• YOUR GOAL
Print, please, the line that contains "namespace Sys2Proof.Machine" and each line after it to the end of the entries, unchanged and with nothing else.

• EXCERPTED RECORDS
-- ==== Sys2Proof/Laws/KeepsOps.lean ====
section
/-! SUPPORT. Of every operation of the machine: what it keeps (Keeps). One lemma per operation. -/

namespace Sys2Proof.Machine

set_option linter.unusedVariables false
set_option Elab.async false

• THE ANSWER
namespace Sys2Proof.Machine

set_option linter.unusedVariables false
set_option Elab.async false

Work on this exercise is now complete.